Quote Of The Day

"Victory goes to the player who makes the next-to-last mistake - Chessmaster Savielly Grigorievitch Tartakower (1887-1956)"

Wednesday, May 09, 2012


Last night Stu went to see Babel in London's leafy Caledonian Park in Islington. We met up with Oliver and his friend too.

Babel was a theatrical event in situ consisting of 300 actors and performers like no other. An 'immersive theatrical experience' it says here.

In the original Tower of Babel story God confounded mankind by making them speak in different languages for daring to build a tower to the Heavens. The Babel London crew were going to bring us all back together with the mantra "today's the day." It was a lofty ambition.

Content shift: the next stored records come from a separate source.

-- ==== Sys2Proof/Machine/Power.lean ====
section
/-!
DEFINITION. Power input, protection, temperature, power-up and the PMBus sideband (R456 to R478).
-/
namespace Sys2Proof.Machine

/-! ### Pins and events -/

def State.powerState (s : State) : Nat := s.hw.fld pwrBase Fld.PWR_STATUS.state
def State.setPowerState (s : State) (n : Nat) : State := s.onHw (fun h => h.setFld pwrBase Fld.PWR_STATUS.state n)

/-- STATUS_WORD of PMBus 1.3 as a summary of the three status bytes (PRESUMED: assumption 10). -/
def PowerSt.statusWord (x : PowerSt) : Nat :=
  let vout := x.status % 256
  let input := x.status / 256 % 256
  let temp := x.status / 65536 % 256
  flagNat (decide (vout ≠ 0)) * 2 ^ 15 + flagNat (decide (input ≠ 0)) * 2 ^ 13 + flagNat (decide (temp ≠ 0)) * 2 ^ 2
    + flagNat (decide (vout / 128 = 1)) * 2 ^ 5 + flagNat (decide (input / 16 % 2 = 1)) * 2 ^ 3

/-- ALERT_N and FAULT_N as GPIO lines 8 and 9 show them: ALERT_N is low while a status bit is set and during a protective off
(R464, R474). DEDUCED: assumption 36. -/
def State.showPins (s : State) : State :=
  (s.gpioChange 8 (decide (s.power.status = 0) && decide (s.powerState ≠ 4))).gpioChange 9 s.power.faultN

def State.withPower (s : State) (f : PowerSt → PowerSt) : State := { s with power := f s.power }

/-- PRESUMED: assumption 10. -/
def State.addStatus (s : State) (bits : Nat) : State := s.withPower (fun x => { x with status := x.status ||| bits })

/-- PMBus status bits of this chapter: rail overvoltage, rail undervoltage or short; input overvoltage, undervoltage,
overcurrent, power over limit; over-temperature fault and warning. PRESUMED: assumption 10. -/
def statusOfCause (cause : Nat) : Nat :=
  match cause with
  | 1 => 0x80 * 256
  | 2 => 0x04 * 256
  | 3 => 0x10
  | 4 => 0x80
  | 5 => 0x10 * 256
  | 6 => 0x01 * 256
  | 7 => 0x01 * 256
  | 8 => 0x80 * 65536
  | _ => 0

/-- A PWR_FAULT flag is set: its counter, and event 0x68 of the module ring (R476). -/
def Hw.powerFault (h : Hw) (flag cnt : Fld) : Hw :=
  let h := h.mark pwrBase flag cnt
  h.event ringModule 0x68 (h.reg (pwrBase + flag.off)).toNat

/-! ### Protective off, R462 to R466 -/

/-- Hardware without its rails: nothing outside the power window is left. -/
def Hw.unpowered (h : Hw) : Hw :=
  { Hw.reset with free := h.free, regs := h.regs.filter (fun e => decide (pwrBase ≤ e.1 ∧ e.1 < pwrBase + 0x10000)) }

/-- R465, R466: what loses its rails loses its contents; a flash commit ends with its sector. DESIGN CHOICE: assumption 14. -/
def State.destroy (s : State) : State :=
  let s := s.tearFlash
  { s with
    hw := s.hw.unpowered
    fliuf := s.fliuf.moduleReset .powerOn
    mgmt := s.mgmt.moduleReset false
    xof := s.xof.moduleReset }

/-- Causes that latch, Table 13.4. -/
def latches (cause : Nat) : Bool := [2, 3, 4, 6, 7, 8, 9].contains cause

/-- A cause of Table 13.4 detected in a sample, with the rail or zone it names. -/
structure Detected where
  cause : Nat
  index : Nat
deriving DecidableEq, Repr

/-- Bit c − 1 for every cause detected. -/
def othersOf (ds : List Detected) : Nat := ds.foldl (fun n d => n ||| 2 ^ (d.cause - 1)) 0

/-- Table 13.5 at 0 µs, for causes in ascending order: PWR_LAST, FAULT_N and ALERT_N, the core clocks stopped. -/
def State.protectiveOff (s : State) (ds : List Detected) : State :=
  match ds with
  | [] => s
  | d :: _ =>
    let s := s.destroy
    let s := s.onHw (fun h => h.setFlds pwrBase
      [(Fld.PWR_LAST.cause, d.cause), (Fld.PWR_LAST.index, d.index), (Fld.PWR_LAST.valid, 1),
       (Fld.PWR_LAST.latched, flagNat (latches d.cause)), (Fld.PWR_LAST.others, othersOf ds),
       (Fld.PWR_LAST.time, satNat (2 ^ 32 - 1) (s.power.usUp / 1000)), (Fld.PWR_STATUS.state, 4)])
    let s := s.withPower (fun x => { x with
      latched := latches d.cause, offCause := d.cause, faultN := false, stage := 0 })
    (s.addStatus (ds.foldl (fun n d => n ||| statusOfCause d.cause) 0)).showPins

/-- The debounce of a power-up begins: PWR_EN is high, and the always-on domain stands. -/
def State.beginPowerUp (s : State) : State := s.withPower (fun x => { x with stage := 2, offCause := 0, goodRun := 0 })

/-- FAULT_N rises when no latch holds it (Table 13.15). DEDUCED: assumption 36. -/
def State.endFault (s : State) : State := (s.withPower (fun x => { x with faultN := true })).showPins

/-- Table 13.5: the next group goes off; after the last one the state is 1. A power enable that has come back meanwhile begins
a power-up (Table 13.4, cause 10). DEDUCED: assumption 36. -/
def State.groupOff (s : State) : State :=
  if s.powerState = 4 then
    let s := s.withPower (fun x => { x with groupsOn := x.groupsOn - 1 })
    if s.power.groupsOn = 0 then
      let s := s.setPowerState 1
      let s := if s.power.latched then s.showPins else s.endFault
      if s.power.offCause = 10 ∧ s.power.enHigh then s.beginPowerUp else s
    else s
  else s

def execRailGroupOff (s : State) : Host.Outcome State Fault Refusal := .next s.groupOff

/-! ### Samples of the input, R457 to R462 -/

/-- The means of R457, in milliwatts; a sample before the first one counts as none drawn. DESIGN CHOICE: assumption 35. -/
def PowerSt.mean (x : PowerSt) (n : Nat) : Nat := ((x.samples.take n).foldl (· + ·) 0) / n

/-- The means above a limit in watts, exactly. DESIGN CHOICE: assumption 35. -/
def PowerSt.meanAbove (x : PowerSt) (n watts : Nat) : Bool := decide (watts * 1000 * n < (x.samples.take n).foldl (· + ·) 0)

/-- R458: the sense pair is taken as open or shorted, once and until the next power-up. -/
def PowerSt.fellBack (x : PowerSt) : Bool := decide (100 ≤ x.senseRun)

def senseAfter (x : PowerSt) (r : PowerReading) : Nat :=
  let l := r.localMv.toNat
  let q := r.senseMv.toNat
  if x.fellBack then x.senseRun
  else if q < 5000 ∨ 65000 < q then 100
  else if q + 2000 < l ∨ l + 2000 < q then x.senseRun + 1
  else 0

/-- The input voltage of every rule of the chapter. -/
def inputMv (x : PowerSt) (r : PowerReading) : Nat := if x.fellBack then r.localMv.toNat else r.senseMv.toNat

/-- The controller's runs and samples with one more. DESIGN CHOICE: assumption 38. -/
def PowerSt.sampled (x : PowerSt) (r : PowerReading) : PowerSt :=
  let x := { x with senseRun := senseAfter x r }
  let mv := inputMv x r
  { x with
    samples := (mv * r.ma.toNat / 1000 :: x.samples).take 1000
    underRun := if mv < 33000 then x.underRun + 1 else 0
    enLow := if x.enHigh then 0 else satNat 10000 (x.enLow + 1)
    goodRun := if 35000 ≤ mv ∧ mv ≤ 46000 ∧ x.enHigh = true then satNat 100000 (x.goodRun + 1) else 0
    usUp := x.usUp + 1 }

/-- R460: a rail falls back to local sensing. -/
def State.railFallsBack (s : State) (k : Nat) : State :=
  if s.power.railsLocal.contains k then s
  else (s.withPower (fun x => { x with railsLocal := x.railsLocal ++ [k] })).onHw (fun h =>
    h.powerFault Fld.PWR_FAULT.sense Fld.PWR_CNT_C.sense)

/-- Eighths of a watt. -/
def eighths (mw : Nat) : Nat := mw * 8 / 1000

Upon entering the park we walked around the perimeter through the undergrowth coming across person after person. The odd thing about these people were that they weren't just standing there. They were perched in trees, they were ironing, typing, reading poetry, sleeping, cooking, watching television, vacuuming the grass, you name it. It was very "performance." But not wholy inaffective. As to what it meant - we were hoping to find out. "Today's the day" they said.

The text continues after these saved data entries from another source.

-- ==== Sys2Proof/Certificates/Slice0/Obligations.lean ====
section
/-!
DEFINITION. The statements for the provers. Every command of the table completes in one of them, with what it leaves; the
machine as a whole is stated first.
-/
section

open Sys2Proof Sys2Proof.Machine

/-! ### The whole machine -/

/-- A step takes the command at the front of the queue and runs it on the state with the queue's rest. -/
def Obligations.StepRunsTheFrontCommand : Prop :=
  ∀ (c : Instr) (rest : List Instr) (s : State), step { s with pending := c :: rest } = exec c { s with pending := rest }

/-- The model's choice (assumptions 1 and 77): on an empty queue one tick of the array clock passes. Where the clock runs both
copies of Tense count it (R264) and so does mtime (R389), and each timer and watchdog that runs counts it down, as far as zero
(R396, R397); with no array in occupancy, nothing running in the other engines that count their ticks and no request held at a
controller, no register and nothing else changes. Nothing at all changes where the clock stands. -/
def Obligations.IdleStepIsOneTick : Prop :=
  ∀ s : State, s.pending = [] →
    (s.hw.clocked = true → ∃ u, step s = .next u ∧ u.pending = [] ∧ u.stalled = s.stalled ∧
      u.hw.tense0 = s.hw.tense0 + 1 ∧ u.hw.tense1 = s.hw.tense1 + 1 ∧ u.fliuf.mtime = s.fliuf.mtime + 1 ∧
      (∀ i : Fin 4, (u.timerLeft i).toNat = (s.timerLeft i).toNat - (if s.timerRuns i then 1 else 0) ∧
        (u.watchdogLeft i).toNat = (s.watchdogLeft i).toNat - (if s.watchdogRuns i then 1 else 0)) ∧
      ((∀ c, (s.hw.ctl c).held = []) →
        (∀ t, (∀ n, ((s.hw.tile t).array n).left = 0) ∧ ∀ q, 12 ≤ q → (s.hw.tile t).runs q = []) →
        (∀ d, (s.hw.upe d).running = none) → s.hw.dbg.asked = false →
        (∀ a, u.hw.reg a = s.hw.reg a) ∧ SameMemory s.hw u.hw ∧
        u = { s with hw := { s.hw with tense0 := u.hw.tense0, tense1 := u.hw.tense1, regs := u.hw.regs },
                     fliuf := { s.fliuf with mtime := u.fliuf.mtime, tmrLeft := u.fliuf.tmrLeft,
                                             wdtLeft := u.fliuf.wdtLeft } })) ∧
    (s.hw.clocked = false → step s = .next s)

/-- R115 to R118, R125, R176, R480: in a tick an array in occupancy counts a busy tick, and a stall tick where its core holds or
a command waits behind it; its occupancy is one tick shorter where the core advanced. The Vector Engine and the convert section
count a busy tick where they run a command. The transfers of a SEND that are due leave it, and those that the die bridge has
not discarded are merged into the rank's records. That a step on an empty queue is this tick is assumption 1. -/
def Obligations.TicksAreCountedInTheTiles : Prop :=
  ∀ (s : State) (t : Tile), s.pending = [] → s.hw.clocked = true → s.hw.tiles.map (fun e => e.1) = [t.val] →
    (∀ c, (s.hw.ctl c).held = []) → (∀ d, (s.hw.upe d).running = none) → s.hw.dbg.asked = false →
    ∃ u, step s = .next u ∧ SameMemory s.hw u.hw ∧ SameOtherTiles t s.hw u.hw ∧
      SameRegsOutside (tileBase t) 0x10000 s.hw u.hw ∧
      (∀ n, n < 8 → let b := arrBase t n
        let a := (s.hw.tile t).array n
        let go := (a.edgeTick (s.hw.fld b Fld.ARR_STATUS.fmt_a)).2
        (a.left = 0 → (u.hw.tile t).array n = a ∧
          u.hw.fld b Fld.ARR_BUSY_TICKS.ticks = s.hw.fld b Fld.ARR_BUSY_TICKS.ticks) ∧
        (0 < a.left → ((u.hw.tile t).array n).left = (if go then a.left - 1 else a.left) ∧
          u.hw.fld b Fld.ARR_BUSY_TICKS.ticks = (s.hw.fld b Fld.ARR_BUSY_TICKS.ticks + 1) % 2 ^ 64 ∧
          u.hw.fld b Fld.ARR_STALL_TICKS.ticks =
            (s.hw.fld b Fld.ARR_STALL_TICKS.ticks + (if go = true ∧ s.hw.headWaits t n = false then 0 else 1)) % 2 ^ 64)) ∧
      u.hw.fld (tileBase t) Fld.VE_BUSY_TICKS.ticks = (s.hw.fld (tileBase t) Fld.VE_BUSY_TICKS.ticks
        + (if (s.hw.tile t).runs 12 = [] then 0 else 1)) % 2 ^ 64 ∧
      u.hw.fld (tileBase t) Fld.CU_BUSY_TICKS.ticks = (s.hw.fld (tileBase t) Fld.CU_BUSY_TICKS.ticks
        + (if (s.hw.tile t).runs 13 = [] then 0 else 1)) % 2 ^ 64 ∧
      ∀ r rs, (s.hw.tile t).runs 14 = r :: rs →
        (u.hw.tile t).runs 14 = { r with sends := r.sends.filter (fun x => !decide (x.due ≤ s.hw.tense0)) } :: rs ∧
        ((∀ x ∈ r.sends, s.hw.tense0 < x.due) → u.hw.infl.records = s.hw.infl.records) ∧
        ∀ x, r.sends = [x] → x.due ≤ s.hw.tense0 → u.hw.infl.records =
          if x.lost then s.hw.infl.records
          else x.recs.foldl (fun m e => m.upd SumRec.none e.1 (fun y => y.merge e.2)) s.hw.infl.records

/-- No command stops the machine, and none touches the queue: the spec gives every command of the table an effect. -/
def Obligations.EveryCommandAnswersAndLeavesTheQueue : Prop :=
  ∀ (c : Instr) (s : State), ∃ u, exec c s = .next u ∧ u.pending = s.pending

/-! ### The tile -/

/-- R22, R140, R262: a command of a tile that cannot start yet waits in its queue or stream and changes nothing but its place; one
that its phase or a halt keeps from running is not taken at all. An access of the control space, or of Xofisel, waits in its order
while the core clocks stop; while a module reset lasts it meets a bus error (the model's choice: assumption 88). -/
def Obligations.CommandsWaitWhileTheyMayNotStart : Prop :=
  (∀ (s : State) (i : Instr) (l : Launch), i.launch = some l → s.hw.canStart l = false →
    ∃ u, exec i s = .next u ∧ HwOnly s u ∧ OnlyTile l.t s.hw u.hw ∧ u.hw.mem = s.hw.mem ∧
      (s.hw.tileRuns l.t = true → s.hw.phaseAllows l.c = true → u.hw.known l = true) ∧
      ((s.hw.tileRuns l.t = false ∨ s.hw.phaseAllows l.c = false) → u = s))
  ∧ (∀ (s : State) (i : Instr), i.accesses s = true → s.hw.clocked = false →
    (s.hw.clk.coresStopped = true → exec i s = .next { s with stalled := s.stalled ++ [i] }) ∧
    (s.hw.clk.coresStopped = false → exec i s = .next { s with resp := Resp.bus }))

/-- R141, R161 (Table 4.3): NOP, and a command whose view holds no elements, completes at its start: it runs in no queue and
changes no memory; its tokens are taken and posted. -/
def Obligations.NopAndEmptyViewsCompleteAtTheirStart : Prop :=
  ∀ (s : State) (t : Tile) (c : Cmd) (i : Instr) (l : Launch), i.launch = some l → s.hw.canStart l = true →
    let h := asFound s.hw t c
    (i = .nop t l.e c
      ∨ (∃ x r, r ∈ vectorRows t c x ∧ i = r.1 ∧ (h.desc t x.dst).count = 0)
      ∨ (∃ x, (i = .rsum t c x ∨ i = .rmax t c x) ∧ (h.desc t x.a).count = 0)
      ∨ (∃ x, (i = .draw t c x ∨ i = .mask t c x ∨ i = .rot t c x) ∧ (h.desc t x.dst).count = 0)
      ∨ (∃ a d, (i = .convert t c a d ∨ i = .expand t c a d) ∧ (h.desc t a).count = 0)
      ∨ (∃ d v, i = .fill t c d v ∧ (h.desc t d).count = 0)
      ∨ (∃ a d op x b, (i = .copy t c a d ∨ i = .acc t c a d op x b) ∧ (s.hw.aeDesc t c a).count = 0)
      ∨ (∃ a d k g n, (i = .rwrite t c a k g ∧ (s.hw.aeDesc t c a).count = 0)
        ∨ (i = .racc t c a k d n ∧ (s.hw.aeDesc t c a).count = 0))
      ∨ (∃ d k g, i = .rread t c d k g ∧ (h.desc t d).count = 0)) →
    ∃ u, exec i s = .next u ∧ HwOnly s u ∧ OnlyTile t s.hw u.hw ∧ u.hw.mem = s.hw.mem ∧
      (∀ q, (u.hw.tile t).runs q = (s.hw.tile t).runs q) ∧
      ∀ ch, ch < 16 → u.hw.fld (tileBase t) (tokenFld ch) = tokensAfter s.hw t c ch

/-- R137, R138 (Tables 4.2 to 4.4 and 4.7): the 32 bytes that spell a command of a tile decode to that command, with every operand
at every value and the tag that its place gives it; and bytes that decode at all are the bytes of the command they decode to, so
that no bit is dropped and no reserved bit is set. What befalls the command as it runs (an error its sources meet, a stall) is no
part of its bytes: the decoder gives the command to which nothing happens. -/
def Obligations.CommandsAreSpelledByTheirWords : Prop :=
  (∀ (i : Instr) (l : Launch) (t : Tile), i.launch = some l → l.t = t.val → l.c.found = [] →
    (∀ t c s d op f b, i = .acc t c s d op f b → f = .clean ∧ b = .clean) → (∀ t c x z, i = .mmul t c x z → z = ⟨[], .clean⟩) →
    (∀ t c k n z, i = .send t c k n z → z = []) →
    ∃ w, commandWord i = some w ∧ decodeCommand t l.c.tag w = some i)
  ∧ ∀ (t : Tile) (tag : Word32) (w : BitVec 256) (i : Instr), decodeCommand t tag w = some i →
    commandWord i = some w ∧ ∃ l, i.launch = some l ∧ l.t = t.val ∧ l.c.tag = tag ∧ l.c.found = []

/-- R162, R164, R165: an arithmetic command of the Vector Engine that starts computes what Table 4.8 gives for each position, as
it finds its sources; the results wait for its completion, which writes them. -/
def Obligations.VectorArithmeticComputesResults : Prop :=
  ∀ (s : State) (t : Tile) (c : Cmd) (x : ArithArgs) (r : VectorRow) (l : Launch),
    let h := asFound s.hw t c
    r ∈ vectorRows t c x → r.1.launch = some l → (h.desc t x.dst).count ≠ 0 → s.hw.canStart l = true →
    ∃ u y, exec r.1 s = .next u ∧ HwOnly s u ∧ OnlyTile t s.hw u.hw ∧ u.hw.mem = s.hw.mem ∧ Started s.hw u.hw l y ∧
      y.output = some ⟨h.desc t x.dst, vectorValues h t x (h.desc t x.dst).count r.2.1 r.2.2, s.hw.stepNo, 0, 0,
        decide (l.opcode = 0x0C), false⟩

/-- R166, R167: RSUM and RMAX compute one element per row of a; DRAW, MASK and ROT what the generator decides. The results wait
for the completion, which writes them. -/
def Obligations.VectorReductionsAndGeneratorComputeResults : Prop :=
  (∀ (s : State) (t : Tile) (c : Cmd) (x : ArithArgs) (i : Instr) (f : Val → Val → Val) (start : Val) (l : Launch),
    let h := asFound s.hw t c
    (i, f, start) ∈ [(Instr.rsum t c x, (fun a b => (fpAdd (opFmt x.opfmt) x.rtz a b).1), Val.zero),
      (Instr.rmax t c x, fpMax, Val.inf true)] →
    i.launch = some l → (h.desc t x.a).count ≠ 0 → s.hw.canStart l = true →
    ∃ u y, exec i s = .next u ∧ HwOnly s u ∧ OnlyTile t s.hw u.hw ∧ u.hw.mem = s.hw.mem ∧ Started s.hw u.hw l y ∧
      y.output = some ⟨h.desc t x.dst, reduceValues h t x f start, s.hw.stepNo, 0, 0, false, false⟩)
  ∧ (∀ (s : State) (t : Tile) (c : Cmd) (x : GenArgs) (i : Instr) (vs : List Val) (l : Launch),
    let h := asFound s.hw t c
    (i, vs) ∈ [(Instr.draw t c x, drawValues h t x), (Instr.mask t c x, maskValues h t x),
      (Instr.rot t c x, rotValues h t x)] →
    i.launch = some l → (h.desc t x.dst).count ≠ 0 → s.hw.canStart l = true →
    ∃ u y, exec i s = .next u ∧ HwOnly s u ∧ OnlyTile t s.hw u.hw ∧ u.hw.mem = s.hw.mem ∧ Started s.hw u.hw l y ∧
      y.output = some ⟨h.desc t x.dst, vs, s.hw.stepNo, 0, 0, false, false⟩)

/-- R78, R158, R159: CONVERT and EXPAND decode their source, a CONVERT from the whole list, an EXPAND from the entry its search
finds; the values wait for the completion, which writes them through the destination's attribute word. -/
def Obligations.ConvertAndExpandDecodeTheirSource : Prop :=
  ∀ (s : State) (t : Tile) (c : Cmd) (src dst : DescNo) (i : Instr) (whole : Bool) (l : Launch),
    let h := asFound s.hw t c
    (i, whole) ∈ [(Instr.convert t c src dst, true), (Instr.expand t c src dst, false)] → i.launch = some l →
    (h.desc t src).count ≠ 0 → s.hw.canStart l = true →
    let dec := h.decodeView (h.desc t src) s.hw.stepNo (!whole)
    ∃ u y, exec i s = .next u ∧ HwOnly s u ∧ OnlyTile t s.hw u.hw ∧ u.hw.mem = s.hw.mem ∧ Started s.hw u.hw l y ∧
      y.output = some ⟨h.desc t dst, dec.vals, s.hw.stepNo, dec.faults, 0, whole, false⟩

/-- R101 to R107, R121, R125, R157: an MMUL that starts takes its array for its occupancy, and holds its accumulators or has them
drain through the out descriptor when it completes; an uncorrectable word of the edge store costs the first accumulator alone;
with M or N_c 0 it completes and writes nothing. -/
def Obligations.MmulHoldsOrDrainsItsAccumulators : Prop :=
  ∀ (s : State) (t : Tile) (c : Cmd) (x : MmulArgs) (w : ArrayTiming),
    let l : Launch := ⟨t, .execute, 1, argsMmul x, c⟩
    let h := asFound s.hw t c
    s.hw.canStart l = true →
    (x.m.toNat ≠ 0 → x.n.toNat ≠ 0 → ∃ u vals y, exec (.mmul t c x w) s = .next u ∧ HwOnly s u ∧ OnlyTile t s.hw u.hw ∧
      u.hw.mem = s.hw.mem ∧ Started s.hw u.hw l y ∧ ((u.hw.tile t).array c.unit.toNat).left = mmulTicks s.hw t c x ∧
      vals.length = x.m.toNat * x.n.toNat ∧ vals.tail = (mmulSums s.hw t c x).tail ∧
      (w.store ≠ .uncorrectable → vals = mmulSums s.hw t c x) ∧
      (x.hold = true → y.output = none ∧ (u.hw.tile t).held.find? c.unit.toNat = some
        ⟨x.m.toNat, x.n.toNat, (h.desc t x.a).f, (h.desc t x.w).f,
          vals.map (fun v => BitVec.ofNat 64 (encodeVal (accFmt (h.desc t x.a).f) v))⟩) ∧
      (x.hold = false → (u.hw.tile t).held.find? c.unit.toNat = none ∧
        ∃ o, y.output = some o ∧ o.dst = h.desc t x.out ∧ o.vals = vals ∧ o.step = s.hw.stepNo)) ∧
    ((x.m.toNat = 0 ∨ x.n.toNat = 0) → ∃ u, exec (.mmul t c x w) s = .next u ∧ HwOnly s u ∧ OnlyTile t s.hw u.hw ∧
      u.hw.mem = s.hw.mem ∧ (∀ q, (u.hw.tile t).runs q = (s.hw.tile t).runs q) ∧
      ((u.hw.tile t).array c.unit.toNat).left = 1)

After the soujourn in the trees we entered the centre of the park proper where they were various structures - a cafe, a bar, stages, platforms etc.. There were actors, dressed mainly as members of the public, who performed songs, played instruments, danced and told stories. So far so good.

Then after an hour or so the fake 'Big Brother' policemen who had been guarding us, the ladies in white who had been standing around and various other actors all started the show proper. They had been building bamboo houses at the front of the park near the large clock tower. The speakers boomed out "everyone get back, the houses have to be moved." And the people cried out "no". The houses got moved all the same though. Someone got "arrested" for taking a stand and taken into the tower. There was a got of clever projection onto the tower. A bit of absailing up it and down it. The actors booed and hissed their oppressors. He man got rescued. The End.

To call the whole thing amateurish would be a disservice as it was indeed a part amateur production. And being the first night there were a few technical 'pauses' which were perhaps to be expected.

It was an ambitious project - in terms of scale at any rate - and ultimately it failed in it's basic requirement - to be any good. The 'Big Brother' type plot just didn't really work.

It was a bit like a festival with lots of theatre types doing their best to show off. A smaller show, more tightly produced would have worked better for me I think. Oh well. Good to have gone but hard to recommend to others I'm afraid.